Я действительно люблю возвращаться в одни и те же места, по нескольку раз снимать одни и те же предметы, при разных освещениях или через разные временные промежутки, чтобы можно было наблюдать их трансформацию. Ведь в этом суть кино — запечатлеть изменение вещей, их движение. И это возвращение к одним и тем же мотивам может продолжаться из фильма в фильм: поэтому я задумываю каждый из своих фильмов как элемент серийного ряда. Каждый фильм — это определенный подход, определенный аспект одного и того же таинства. Но еще мне нравится идея бесконечного фильма — фильма, который продолжается за пределами времени, отведенного для его показа (отсюда моя склонность к прологам и ложным финалам). Каждый эпизод или пьеса или опус — это маленькая часть большого ансамбля. Я думаю, что это станет более очевидно, если показать все мои фильмы один за другим.
Штрауб вдруг спросил: «Ну так что, когда мы начнем снимать твое кино?»
Но эта серия лишена структуры, присущей, например, сериям Ромера (возможно, все поклонники творчества Бальзака имеют склонность к серийности, как результат их преклонения перед «Человеческой комедией») или Джорджа Лукаса. Моя серия — более открытая, алеаторическая. Я не знаю заранее, сколько в ней будет фильмов и в каком направлении она станет развиваться. Строительством Замка руководит Случай.

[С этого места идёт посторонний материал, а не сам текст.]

-- ==== Sys2Proof/Laws/ExecWatch.lean ====
section
/-!
SUPPORT. Laws/ExecWatch.lean: what each command of Machine/Watch.lean may change (generated text, one lemma for each command).
-/
namespace Sys2Proof.Machine

set_option linter.unusedSimpArgs false
set_option linter.tactic.unusedName false

theorem execWatchArm_only (a : BusAcc) (u : BitVec 2) (w : Word) (s : State) (s' : State) (h : execWatchArm a u w s = .next s') :
    Only [.regs, .cnt, .bus, .fr, .tr, .dbg] s s' := by
  unfold execWatchArm at h
  injection h with h
  subst h
  try dsimp only
  repeat' first
    | (with_reducible refine Only.trans ?_ (busWrite_only _ _ _ _ (by decide) (fun _ => ?_)))
    | simp (maxDischargeDepth := 8) only [Only.iff_of (writeWuCfg_only _ _ _ ), *, partsIn_nil, partsIn_cons, Only.self, Only.mk_iff, Only.forEach_iff, Only.when_iff, Only.ite_of, true_or, or_true, and_self, implies_true, List.mem_cons, reduceCtorEq, or_false, false_or, id_eq]
    | split
    | with_reducible refine Only.trans ?_ (Only.forEach (fun _ _ => ?_) _ _)
    | with_reducible refine Only.trans ?_ (Only.when (fun _ => ?_) _ _)

theorem execWatchDisarm_only (a : BusAcc) (u : BitVec 2) (w : Word) (s : State) (s' : State) (h : execWatchDisarm a u w s = .next s') :
    Only [.regs, .cnt, .bus, .fr, .tr, .dbg] s s' := by
  unfold execWatchDisarm at h
  injection h with h
  subst h
  try dsimp only
  repeat' first
    | (with_reducible refine Only.trans ?_ (busWrite_only _ _ _ _ (by decide) (fun _ => ?_)))
    | simp (maxDischargeDepth := 8) only [Only.iff_of (writeWuCfg_only _ _ _ ), *, partsIn_nil, partsIn_cons, Only.self, Only.mk_iff, Only.forEach_iff, Only.when_iff, Only.ite_of, true_or, or_true, and_self, implies_true, List.mem_cons, reduceCtorEq, or_false, false_or, id_eq]
    | split
    | with_reducible refine Only.trans ?_ (Only.forEach (fun _ _ => ?_) _ _)
    | with_reducible refine Only.trans ?_ (Only.when (fun _ => ?_) _ _)

theorem execWatchReadout_only (a : BusAcc) (w : Word) (s : State) (s' : State) (h : execWatchReadout a w s = .next s') :
    Only [.regs, .cnt, .bus, .fr, .tr, .dbg] s s' := by
  unfold execWatchReadout at h
  injection h with h
  subst h
  try dsimp only
  repeat' first
    | (with_reducible refine Only.trans ?_ (busWrite_only _ _ _ _ (by decide) (fun _ => ?_)))
    | simp (maxDischargeDepth := 8) only [Only.iff_of (writeRdaddr_only _ _ _ ), *, partsIn_nil, partsIn_cons, Only.self, Only.mk_iff, Only.forEach_iff, Only.when_iff, Only.ite_of, true_or, or_true, and_self, implies_true, List.mem_cons, reduceCtorEq, or_false, false_or, id_eq]
    | split
    | with_reducible refine Only.trans ?_ (Only.forEach (fun _ _ => ?_) _ _)
    | with_reducible refine Only.trans ?_ (Only.when (fun _ => ?_) _ _)

theorem execWatchReadoutDone_only (s : State) (s' : State) (h : execWatchReadoutDone s = .next s') :
    Only [.regs, .fr, .dbg] s s' := by
  unfold execWatchReadoutDone at h
  injection h with h
  subst h
  try dsimp only
  repeat' first
    | simp (maxDischargeDepth := 8) only [Only.iff_of (dropTr_only _ _ ), Only.iff_of (finishReadout_only _ _ ), *, partsIn_nil, partsIn_cons, Only.self, Only.mk_iff, Only.forEach_iff, Only.when_iff, Only.ite_of, true_or, or_true, and_self, implies_true, List.mem_cons, reduceCtorEq, or_false, false_or, id_eq]
    | split
    | with_reducible refine Only.trans ?_ (Only.forEach (fun _ _ => ?_) _ _)
    | with_reducible refine Only.trans ?_ (Only.when (fun _ => ?_) _ _)

end Sys2Proof.Machine
end

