theorem execWaitReached_canon (q : BitVec 6) (s : State) (s' : State) (h : execWaitReached q s = .next s') (hc : Canonical s) : Canonical s' :=
  (execWaitReached_only q s s' h |> Canonical.of_only) (by decide) hc

theorem execSignal_canon (q : BitVec 6) (s : State) (s' : State) (h : execSignal q s = .next s') (hc : Canonical s) : Canonical s' := by
  unfold execSignal at h
  injection h with h
  subst h
  try dsimp only
  repeat' first
    | (with_reducible refine startWith_canon _ _ _ _ (fun _ _ _ => ?_) ?_)
    | with_reducible assumption
    | simp +contextual (maxDischargeDepth := 60) only [tallyAdd_canon, beginSlip_canon, endSlip_canon, Canonical.mk_iff, Canonical.forEach, Canonical.when, Canonical.ite_of, implies_true, id_eq, *]
    | (with_reducible refine tallyAdd_canon _ _ _ ?_)
    | (with_reducible refine beginSlip_canon _ _ ?_)
    | (with_reducible refine endSlip_canon _ _ ?_)
    | split
    | (with_reducible refine Canonical.forEach (fun _ _ _ => ?_) ?_)
    | (with_reducible refine Canonical.when (fun _ _ => ?_) ?_)

theorem execMark_canon (q : BitVec 6) (s : State) (s' : State) (h : execMark q s = .next s') (hc : Canonical s) : Canonical s' := by
  unfold execMark at h
  injection h with h
  subst h
  try dsimp only
  repeat' first
    | (with_reducible refine startWith_canon _ _ _ _ (fun _ _ _ => ?_) ?_)
    | with_reducible assumption
    | simp +contextual (maxDischargeDepth := 60) only [genRec_canon, traceTrigger_canon, beginSlip_canon, endSlip_canon, Canonical.mk_iff, Canonical.forEach, Canonical.when, Canonical.ite_of, implies_true, id_eq, *]
    | (with_reducible refine genRec_canon _ _ _ ?_)
    | (with_reducible refine traceTrigger_canon _ _ _ ?_)
    | (with_reducible refine beginSlip_canon _ _ ?_)
    | (with_reducible refine endSlip_canon _ _ ?_)
    | split
    | (with_reducible refine Canonical.forEach (fun _ _ _ => ?_) ?_)
    | (with_reducible refine Canonical.when (fun _ _ => ?_) ?_)

theorem execHint_canon (q : BitVec 6) (s : State) (s' : State) (h : execHint q s = .next s') (hc : Canonical s) : Canonical s' := by
  unfold execHint at h
  injection h with h
  subst h
  try dsimp only
  repeat' first
    | (with_reducible refine startWith_canon _ _ _ _ (fun _ _ _ => ?_) ?_)
    | with_reducible assumption
    | simp +contextual (maxDischargeDepth := 60) only [bump_canon, addHint_canon, beginSlip_canon, endSlip_canon, Canonical.mk_iff, Canonical.forEach, Canonical.when, Canonical.ite_of, implies_true, id_eq, *]
    | (with_reducible refine bump_canon _ _ _ ?_)
    | (with_reducible refine addHint_canon _ _ ?_)
    | (with_reducible refine beginSlip_canon _ _ ?_)
    | (with_reducible refine endSlip_canon _ _ ?_)
    | split
    | (with_reducible refine Canonical.forEach (fun _ _ _ => ?_) ?_)
    | (with_reducible refine Canonical.when (fun _ _ => ?_) ?_)

theorem execFence_canon (q : BitVec 6) (s : State) (s' : State) (h : execFence q s = .next s') (hc : Canonical s) : Canonical s' :=
  (execFence_only q s s' h |> Canonical.of_only) (by decide) hc

theorem execFenceMet_canon (q : BitVec 6) (s : State) (s' : State) (h : execFenceMet q s = .next s') (hc : Canonical s) : Canonical s' := by
  unfold execFenceMet at h
  injection h with h
  subst h
  try dsimp only
  repeat' first
    | with_reducible assumption
    | simp +contextual (maxDischargeDepth := 60) only [updSlip_canon, endSlip_canon, Canonical.mk_iff, Canonical.forEach, Canonical.when, Canonical.ite_of, implies_true, id_eq, *]
    | (with_reducible refine updSlip_canon _ _ _ ?_)
    | (with_reducible refine endSlip_canon _ _ ?_)
    | split
    | (with_reducible refine Canonical.forEach (fun _ _ _ => ?_) ?_)
    | (with_reducible refine Canonical.when (fun _ _ => ?_) ?_)
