theorem dropBucket_canon (b : Nat) (s : State) (hc : Canonical s) : Canonical (dropBucket b s) := by
  unfold dropBucket
  repeat' first
    | with_reducible assumption
    | simp +contextual (maxDischargeDepth := 60) only [raise_canon, dropJobs_canon, updBkt_canon, dropFlit_canon, freeSlot_canon, holeFreed_canon, setNg_canon, Canonical.mk_iff, Canonical.forEach, Canonical.when, Canonical.ite_of, implies_true, id_eq, *]
    | (with_reducible refine raise_canon _ _ ?_)
    | (with_reducible refine dropJobs_canon _ _ ?_)
    | (with_reducible refine updBkt_canon _ _ _ ?_)
    | (with_reducible refine dropFlit_canon _ _ _ ?_)
    | (with_reducible refine freeSlot_canon _ _ ?_)
    | (with_reducible refine holeFreed_canon _ _ ?_)
    | (with_reducible refine setNg_canon _ _ _ ?_)
    | split
    | (with_reducible refine Canonical.forEach (fun _ _ _ => ?_) ?_)
    | (with_reducible refine Canonical.when (fun _ _ => ?_) ?_)

theorem abortBucket_canon (l b : Nat) (s : State) (hc : Canonical s) : Canonical (abortBucket l b s) := by
  unfold abortBucket
  repeat' first
    | with_reducible assumption
    | simp +contextual (maxDischargeDepth := 60) only [refuseBkt_canon, dropBucket_canon, Canonical.mk_iff, Canonical.forEach, Canonical.when, Canonical.ite_of, implies_true, id_eq, *]
    | (with_reducible refine refuseBkt_canon _ _ _ ?_)
    | (with_reducible refine dropBucket_canon _ _ ?_)
    | split
    | (with_reducible refine Canonical.forEach (fun _ _ _ => ?_) ?_)
    | (with_reducible refine Canonical.when (fun _ _ => ?_) ?_)

theorem finishGroup_canon (g : Nat) (s : State) (hc : Canonical s) : Canonical (finishGroup g s) :=
  Canonical.of_only (finishGroup_only g s) (by decide) hc

theorem groupWritten_canon (g : Nat) (s : State) (hc : Canonical s) : Canonical (groupWritten g s) := by
  unfold groupWritten
  repeat' first
    | with_reducible assumption
    | simp +contextual (maxDischargeDepth := 60) only [tallyAdd_canon, Canonical.mk_iff, Canonical.forEach, Canonical.when, Canonical.ite_of, implies_true, id_eq, *]
    | (with_reducible refine tallyAdd_canon _ _ _ ?_)
    | split
    | (with_reducible refine Canonical.forEach (fun _ _ _ => ?_) ?_)
    | (with_reducible refine Canonical.when (fun _ _ => ?_) ?_)

theorem joinGroup_canon (b : Nat) (q : Nat × Bool) (s : State) (hc : Canonical s) : Canonical (joinGroup b q s) :=
  Canonical.of_only (joinGroup_only b q s) (by decide) hc

theorem writeNgctl_canon (g : Nat) (w : Word) (s : State) (hc : Canonical s) : Canonical (writeNgctl g w s) := by
  unfold writeNgctl
  repeat' first
    | with_reducible assumption
    | simp +contextual (maxDischargeDepth := 60) only [setReg_canon, setNg_canon, Canonical.mk_iff, Canonical.forEach, Canonical.when, Canonical.ite_of, implies_true, id_eq, *]
    | (with_reducible refine setReg_canon _ _ _ ?_)
    | (with_reducible refine setNg_canon _ _ _ ?_)
    | split
    | (with_reducible refine Canonical.forEach (fun _ _ _ => ?_) ?_)
    | (with_reducible refine Canonical.when (fun _ _ => ?_) ?_)

theorem readsDone_canon (o : ROp) (s : State) (hc : Canonical s) : Canonical (readsDone o s) := by
  unfold readsDone
  repeat' first
    | with_reducible assumption
    | simp +contextual (maxDischargeDepth := 60) only [xbump_canon, estimate_canon, setOp_canon, dropOp_canon, gotG_canon, settleBuckets_canon, Canonical.mk_iff, Canonical.forEach, Canonical.when, Canonical.ite_of, implies_true, id_eq, *]
    | (with_reducible refine xbump_canon _ _ _ ?_)
    | (with_reducible refine estimate_canon _ _ _ ?_)
    | (with_reducible refine setOp_canon _ _ ?_)
    | (with_reducible refine dropOp_canon _ _ ?_)
    | (with_reducible refine gotG_canon _ _ ?_)
    | (with_reducible refine settleBuckets_canon _ ?_)
    | split
    | (with_reducible refine Canonical.forEach (fun _ _ _ => ?_) ?_)
    | (with_reducible refine Canonical.when (fun _ _ => ?_) ?_)

theorem takePartial_canon (o : ROp) (i : Nat) (s : State) (hc : Canonical s) : Canonical (takePartial o i s).2 :=
  Canonical.of_only (takePartial_only o i s) (by decide) hc

theorem opRead_canon (id i : Nat) (r : Row × Mask4) (s : State) (hc : Canonical s) : Canonical (opRead id i r s) := by
  unfold opRead
  repeat' first
    | with_reducible assumption
    | simp +contextual (maxDischargeDepth := 60) only [setOp_canon, readsDone_canon, takePartial_canon, Canonical.mk_iff, Canonical.forEach, Canonical.when, Canonical.ite_of, implies_true, id_eq, *]
    | (refine Canonical.snd (by assumption) (takePartial_canon _ _ _ ?_))
    | (with_reducible refine setOp_canon _ _ ?_)
    | (with_reducible refine readsDone_canon _ _ ?_)
    | (with_reducible refine takePartial_canon _ _ _ ?_)
    | split
    | (with_reducible refine Canonical.forEach (fun _ _ _ => ?_) ?_)
    | (with_reducible refine Canonical.when (fun _ _ => ?_) ?_)

theorem parkedAt_canon (o : ROp) (c : Nat) (s : State) (hc : Canonical s) : Canonical (parkedAt o c s) :=
  Canonical.of_only (parkedAt_only o c s) (by decide) hc

theorem opWritten_canon (id c : Nat) (s : State) (hc : Canonical s) : Canonical (opWritten id c s) := by
  unfold opWritten
  repeat' first
    | with_reducible assumption
    | simp +contextual (maxDischargeDepth := 60) only [updBkt_canon, setOp_canon, dropOp_canon, settleBuckets_canon, flitReduced_canon, groupWritten_canon, parkedAt_canon, Canonical.mk_iff, Canonical.forEach, Canonical.when, Canonical.ite_of, implies_true, id_eq, *]
    | (with_reducible refine updBkt_canon _ _ _ ?_)
    | (with_reducible refine setOp_canon _ _ ?_)
    | (with_reducible refine dropOp_canon _ _ ?_)
    | (with_reducible refine settleBuckets_canon _ ?_)
    | (with_reducible refine flitReduced_canon _ _ _ _ ?_)
    | (with_reducible refine groupWritten_canon _ _ ?_)
    | (with_reducible refine parkedAt_canon _ _ _ ?_)
    | split
    | (with_reducible refine Canonical.forEach (fun _ _ _ => ?_) ?_)
    | (with_reducible refine Canonical.when (fun _ _ => ?_) ?_)

theorem sendResult_canon (b f : Nat) (s : State) (hc : Canonical s) : Canonical (sendResult b f s) :=
  Canonical.of_only (sendResult_only b f s) (by decide) hc

theorem resultDelivered_canon (rsb : Word) (use : Nat) (s : State) (hc : Canonical s) : Canonical (resultDelivered rsb use s) := by
  unfold resultDelivered
  repeat' first
    | with_reducible assumption
    | simp +contextual (maxDischargeDepth := 60) only [updBkt_canon, settleBuckets_canon, Canonical.mk_iff, Canonical.forEach, Canonical.when, Canonical.ite_of, implies_true, id_eq, *]
    | (with_reducible refine updBkt_canon _ _ _ ?_)
    | (with_reducible refine settleBuckets_canon _ ?_)
    | split
    | (with_reducible refine Canonical.forEach (fun _ _ _ => ?_) ?_)
    | (with_reducible refine Canonical.when (fun _ _ => ?_) ?_)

Я сам открываю для себя эту серию постепенно, но по мере того, как я ее познаю, рождаются определенные потребности, и внутри этой «открытой» серии есть островки, более «закрытые» серии, которые образуют внутренние мини-циклы, подобные ромеровским. Например, фильм «Бог Сатурн» открывает цикл, вращающийся вокруг семьи патриарха Жана-Клода (включая его сыновей Лорана-Плутона и Фредерика и т.д.) и фигуры профессора Вильяма Штейна. Мне еще предстоит снять несколько фильмов данного цикла, о котором у меня теперь есть достаточно четкое представление. «Я не умерла» тоже принадлежит к этому циклу, но между ним и «Богом Сатурном» не достает двух эпизодов: о том, как Лоран-Плутон впервые встретился с Вильямом Штейном и начал работать его ассистентом, и как они вместе создали девушку Аликс. Этим летом я снял новый фильм — своего рода сиквел к «Я не умерла», и у меня запланированы ещё два фильма, принадлежащие к тому же циклу. Но в то же время очевидно, что «Я не умерла» также связана с «Днями, когда меня не существует»: Алексис из «Я не умерла» — на самом деле брат Клементины из «Дней…»: он одалживает у нее проигрыватель, принадлежащий Антуану, а заодно и несколько газет, которые валяются повсюду в их квартире. А из нового фильма станет ясно, что персонаж Луиша Мигеля Синтры в «Днях…» связан с Вильямом Штейном. Но сам я обнаружил эту связь всего лишь пару дней назад.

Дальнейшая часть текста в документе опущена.